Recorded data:
▼
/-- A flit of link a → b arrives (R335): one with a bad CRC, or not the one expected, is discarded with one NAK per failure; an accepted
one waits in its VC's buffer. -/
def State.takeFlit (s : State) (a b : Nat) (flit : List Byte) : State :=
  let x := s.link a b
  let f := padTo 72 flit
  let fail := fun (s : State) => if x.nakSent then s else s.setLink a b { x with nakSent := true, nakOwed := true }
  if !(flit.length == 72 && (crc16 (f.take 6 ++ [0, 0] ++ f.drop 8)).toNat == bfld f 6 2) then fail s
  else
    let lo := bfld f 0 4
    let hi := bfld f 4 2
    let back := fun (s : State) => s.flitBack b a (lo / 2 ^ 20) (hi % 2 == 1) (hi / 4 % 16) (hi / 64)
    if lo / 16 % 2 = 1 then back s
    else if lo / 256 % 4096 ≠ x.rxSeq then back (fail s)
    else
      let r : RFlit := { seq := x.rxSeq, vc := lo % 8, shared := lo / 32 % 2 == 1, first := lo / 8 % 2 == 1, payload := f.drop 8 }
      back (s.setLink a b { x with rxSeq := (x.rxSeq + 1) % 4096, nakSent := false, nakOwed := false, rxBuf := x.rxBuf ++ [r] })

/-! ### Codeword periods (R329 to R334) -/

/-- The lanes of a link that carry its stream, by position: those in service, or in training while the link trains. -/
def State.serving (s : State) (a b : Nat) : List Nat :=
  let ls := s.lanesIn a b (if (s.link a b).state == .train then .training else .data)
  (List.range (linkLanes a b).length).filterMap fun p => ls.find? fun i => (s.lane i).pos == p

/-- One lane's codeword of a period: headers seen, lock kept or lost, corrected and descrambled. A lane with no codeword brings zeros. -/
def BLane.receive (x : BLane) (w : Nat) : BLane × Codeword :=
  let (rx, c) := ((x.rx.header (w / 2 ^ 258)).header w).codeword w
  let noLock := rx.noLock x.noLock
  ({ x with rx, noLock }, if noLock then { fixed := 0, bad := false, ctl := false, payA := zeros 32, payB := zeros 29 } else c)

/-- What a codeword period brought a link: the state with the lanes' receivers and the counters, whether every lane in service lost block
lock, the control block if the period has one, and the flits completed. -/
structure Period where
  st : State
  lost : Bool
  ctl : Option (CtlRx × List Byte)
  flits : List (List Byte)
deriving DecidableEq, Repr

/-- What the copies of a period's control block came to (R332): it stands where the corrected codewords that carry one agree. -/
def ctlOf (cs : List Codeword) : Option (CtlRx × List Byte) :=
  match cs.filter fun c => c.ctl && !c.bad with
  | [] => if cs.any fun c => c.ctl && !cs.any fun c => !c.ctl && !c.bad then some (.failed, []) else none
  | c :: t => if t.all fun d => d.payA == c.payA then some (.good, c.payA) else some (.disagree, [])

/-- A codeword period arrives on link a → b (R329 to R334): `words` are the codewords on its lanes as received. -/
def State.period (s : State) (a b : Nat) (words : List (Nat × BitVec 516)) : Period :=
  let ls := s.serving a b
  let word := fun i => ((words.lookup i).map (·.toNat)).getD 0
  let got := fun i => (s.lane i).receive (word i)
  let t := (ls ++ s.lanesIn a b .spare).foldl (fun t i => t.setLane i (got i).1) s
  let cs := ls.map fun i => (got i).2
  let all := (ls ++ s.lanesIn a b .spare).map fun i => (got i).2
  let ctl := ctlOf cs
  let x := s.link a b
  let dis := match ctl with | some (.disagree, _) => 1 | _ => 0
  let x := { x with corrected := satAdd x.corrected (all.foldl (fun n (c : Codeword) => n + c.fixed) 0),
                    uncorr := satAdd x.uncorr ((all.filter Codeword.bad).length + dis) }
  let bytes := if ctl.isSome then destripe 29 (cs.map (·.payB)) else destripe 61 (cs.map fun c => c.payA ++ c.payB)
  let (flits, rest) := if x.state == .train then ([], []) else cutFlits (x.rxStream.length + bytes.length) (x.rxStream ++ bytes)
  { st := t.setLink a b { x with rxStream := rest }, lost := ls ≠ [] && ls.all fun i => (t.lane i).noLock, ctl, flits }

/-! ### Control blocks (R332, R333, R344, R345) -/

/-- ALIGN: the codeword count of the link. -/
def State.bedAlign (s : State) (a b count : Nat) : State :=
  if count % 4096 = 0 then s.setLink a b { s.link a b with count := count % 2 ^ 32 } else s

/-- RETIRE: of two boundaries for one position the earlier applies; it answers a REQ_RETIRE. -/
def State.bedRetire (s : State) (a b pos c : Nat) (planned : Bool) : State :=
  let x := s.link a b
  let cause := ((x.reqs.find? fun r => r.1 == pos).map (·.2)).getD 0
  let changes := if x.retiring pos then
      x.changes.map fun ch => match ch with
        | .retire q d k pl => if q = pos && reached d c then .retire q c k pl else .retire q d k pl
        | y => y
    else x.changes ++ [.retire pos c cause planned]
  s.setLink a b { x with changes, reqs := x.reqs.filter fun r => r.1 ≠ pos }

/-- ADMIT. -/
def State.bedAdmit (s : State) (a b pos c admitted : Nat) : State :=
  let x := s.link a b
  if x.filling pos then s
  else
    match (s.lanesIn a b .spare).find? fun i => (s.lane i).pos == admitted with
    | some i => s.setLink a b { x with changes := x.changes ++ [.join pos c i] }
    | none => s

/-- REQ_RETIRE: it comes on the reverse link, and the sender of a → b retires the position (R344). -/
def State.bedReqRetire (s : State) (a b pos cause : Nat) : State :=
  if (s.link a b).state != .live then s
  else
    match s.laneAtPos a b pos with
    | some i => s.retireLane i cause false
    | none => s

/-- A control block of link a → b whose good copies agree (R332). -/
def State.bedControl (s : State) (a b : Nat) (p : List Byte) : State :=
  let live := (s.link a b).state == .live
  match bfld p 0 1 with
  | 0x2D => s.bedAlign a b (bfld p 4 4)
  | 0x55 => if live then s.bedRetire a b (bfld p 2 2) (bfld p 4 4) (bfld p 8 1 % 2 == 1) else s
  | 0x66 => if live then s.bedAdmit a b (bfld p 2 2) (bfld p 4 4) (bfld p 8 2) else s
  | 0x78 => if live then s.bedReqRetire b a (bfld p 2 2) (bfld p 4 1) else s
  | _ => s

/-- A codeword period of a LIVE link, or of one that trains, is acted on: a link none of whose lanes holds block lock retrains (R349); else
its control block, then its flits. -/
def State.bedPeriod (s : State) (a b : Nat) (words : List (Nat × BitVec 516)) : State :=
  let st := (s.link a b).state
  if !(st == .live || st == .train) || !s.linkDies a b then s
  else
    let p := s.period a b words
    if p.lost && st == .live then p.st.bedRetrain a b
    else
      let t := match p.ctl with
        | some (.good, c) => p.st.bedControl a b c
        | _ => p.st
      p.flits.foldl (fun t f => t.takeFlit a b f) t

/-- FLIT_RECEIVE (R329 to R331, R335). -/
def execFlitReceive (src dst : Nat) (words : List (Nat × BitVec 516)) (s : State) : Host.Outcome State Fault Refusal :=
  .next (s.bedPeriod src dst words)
▲
* **Your task**
From the first line to the last, copy the data exactly.

* **Written response**
/-- A flit of link a → b arrives (R335): one with a bad CRC, or not the one expected, is discarded with one NAK per failure; an accepted
one waits in its VC's buffer. -/
def State.takeFlit (s : State) (a b : Nat) (flit : List Byte) : State :=
  let x := s.link a b
  let f := padTo 72 flit
  let fail := fun (s : State) => if x.nakSent then s else s.setLink a b { x with nakSent := true, nakOwed := true }
  if !(flit.length == 72 && (crc16 (f.take 6 ++ [0, 0] ++ f.drop 8)).toNat == bfld f 6 2) then fail s
  else
    let lo := bfld f 0 4
    let hi := bfld f 4 2
    let back := fun (s : State) => s.flitBack b a (lo / 2 ^ 20) (hi % 2 == 1) (hi / 4 % 16) (hi / 64)
    if lo / 16 % 2 = 1 then back s
    else if lo / 256 % 4096 ≠ x.rxSeq then back (fail s)
    else
      let r : RFlit := { seq := x.rxSeq, vc := lo % 8, shared := lo / 32 % 2 == 1, first := lo / 8 % 2 == 1, payload := f.drop 8 }
      back (s.setLink a b { x with rxSeq := (x.rxSeq + 1) % 4096, nakSent := false, nakOwed := false, rxBuf := x.rxBuf ++ [r] })

/-! ### Codeword periods (R329 to R334) -/

/-- The lanes of a link that carry its stream, by position: those in service, or in training while the link trains. -/
def State.serving (s : State) (a b : Nat) : List Nat :=
  let ls := s.lanesIn a b (if (s.link a b).state == .train then .training else .data)
  (List.range (linkLanes a b).length).filterMap fun p => ls.find? fun i => (s.lane i).pos == p

/-- One lane's codeword of a period: headers seen, lock kept or lost, corrected and descrambled. A lane with no codeword brings zeros. -/
def BLane.receive (x : BLane) (w : Nat) : BLane × Codeword :=
  let (rx, c) := ((x.rx.header (w / 2 ^ 258)).header w).codeword w
  let noLock := rx.noLock x.noLock
  ({ x with rx, noLock }, if noLock then { fixed := 0, bad := false, ctl := false, payA := zeros 32, payB := zeros 29 } else c)

/-- What a codeword period brought a link: the state with the lanes' receivers and the counters, whether every lane in service lost block
lock, the control block if the period has one, and the flits completed. -/
structure Period where
  st : State
  lost : Bool
  ctl : Option (CtlRx × List Byte)
  flits : List (List Byte)
deriving DecidableEq, Repr

/-- What the copies of a period's control block came to (R332): it stands where the corrected codewords that carry one agree. -/
def ctlOf (cs : List Codeword) : Option (CtlRx × List Byte) :=
  match cs.filter fun c => c.ctl && !c.bad with
  | [] => if cs.any fun c => c.ctl && !cs.any fun c => !c.ctl && !c.bad then some (.failed, []) else none
  | c :: t => if t.all fun d => d.payA == c.payA then some (.good, c.payA) else some (.disagree, [])

/-- A codeword period arrives on link a → b (R329 to R334): `words` are the codewords on its lanes as received. -/
def State.period (s : State) (a b : Nat) (words : List (Nat × BitVec 516)) : Period :=
  let ls := s.serving a b
  let word := fun i => ((words.lookup i).map (·.toNat)).getD 0
  let got := fun i => (s.lane i).receive (word i)
  let t := (ls ++ s.lanesIn a b .spare).foldl (fun t i => t.setLane i (got i).1) s
  let cs := ls.map fun i => (got i).2
  let all := (ls ++ s.lanesIn a b .spare).map fun i => (got i).2
  let ctl := ctlOf cs
  let x := s.link a b
  let dis := match ctl with | some (.disagree, _) => 1 | _ => 0
  let x := { x with corrected := satAdd x.corrected (all.foldl (fun n (c : Codeword) => n + c.fixed) 0),
                    uncorr := satAdd x.uncorr ((all.filter Codeword.bad).length + dis) }
  let bytes := if ctl.isSome then destripe 29 (cs.map (·.payB)) else destripe 61 (cs.map fun c => c.payA ++ c.payB)
  let (flits, rest) := if x.state == .train then ([], []) else cutFlits (x.rxStream.length + bytes.length) (x.rxStream ++ bytes)
  { st := t.setLink a b { x with rxStream := rest }, lost := ls ≠ [] && ls.all fun i => (t.lane i).noLock, ctl, flits }

/-! ### Control blocks (R332, R333, R344, R345) -/

/-- ALIGN: the codeword count of the link. -/
def State.bedAlign (s : State) (a b count : Nat) : State :=
  if count % 4096 = 0 then s.setLink a b { s.link a b with count := count % 2 ^ 32 } else s

/-- RETIRE: of two boundaries for one position the earlier applies; it answers a REQ_RETIRE. -/
def State.bedRetire (s : State) (a b pos c : Nat) (planned : Bool) : State :=
  let x := s.link a b
  let cause := ((x.reqs.find? fun r => r.1 == pos).map (·.2)).getD 0
  let changes := if x.retiring pos then
      x.changes.map fun ch => match ch with
        | .retire q d k pl => if q = pos && reached d c then .retire q c k pl else .retire q d k pl
        | y => y
    else x.changes ++ [.retire pos c cause planned]
  s.setLink a b { x with changes, reqs := x.reqs.filter fun r => r.1 ≠ pos }

/-- ADMIT. -/
def State.bedAdmit (s : State) (a b pos c admitted : Nat) : State :=
  let x := s.link a b
  if x.filling pos then s
  else
    match (s.lanesIn a b .spare).find? fun i => (s.lane i).pos == admitted with
    | some i => s.setLink a b { x with changes := x.changes ++ [.join pos c i] }
    | none => s

/-- REQ_RETIRE: it comes on the reverse link, and the sender of a → b retires the position (R344). -/
def State.bedReqRetire (s : State) (a b pos cause : Nat) : State :=
  if (s.link a b).state != .live then s
  else
    match s.laneAtPos a b pos with
    | some i => s.retireLane i cause false
    | none => s

/-- A control block of link a → b whose good copies agree (R332). -/
def State.bedControl (s : State) (a b : Nat) (p : List Byte) : State :=
  let live := (s.link a b).state == .live
  match bfld p 0 1 with
  | 0x2D => s.bedAlign a b (bfld p 4 4)
  | 0x55 => if live then s.bedRetire a b (bfld p 2 2) (bfld p 4 4) (bfld p 8 1 % 2 == 1) else s
  | 0x66 => if live then s.bedAdmit a b (bfld p 2 2) (bfld p 4 4) (bfld p 8 2) else s
  | 0x78 => if live then s.bedReqRetire b a (bfld p 2 2) (bfld p 4 1) else s
  | _ => s

/-- A codeword period of a LIVE link, or of one that trains, is acted on: a link none of whose lanes holds block lock retrains (R349); else
its control block, then its flits. -/
def State.bedPeriod (s : State) (a b : Nat) (words : List (Nat × BitVec 516)) : State :=
  let st := (s.link a b).state
  if !(st == .live || st == .train) || !s.linkDies a b then s
  else
    let p := s.period a b words
    if p.lost && st == .live then p.st.bedRetrain a b
    else
      let t := match p.ctl with
        | some (.good, c) => p.st.bedControl a b c
        | _ => p.st
      p.flits.foldl (fun t f => t.takeFlit a b f) t

/-- FLIT_RECEIVE (R329 to R331, R335). -/
def execFlitReceive (src dst : Nat) (words : List (Nat × BitVec 516)) (s : State) : Host.Outcome State Fault Refusal :=
  .next (s.bedPeriod src dst words)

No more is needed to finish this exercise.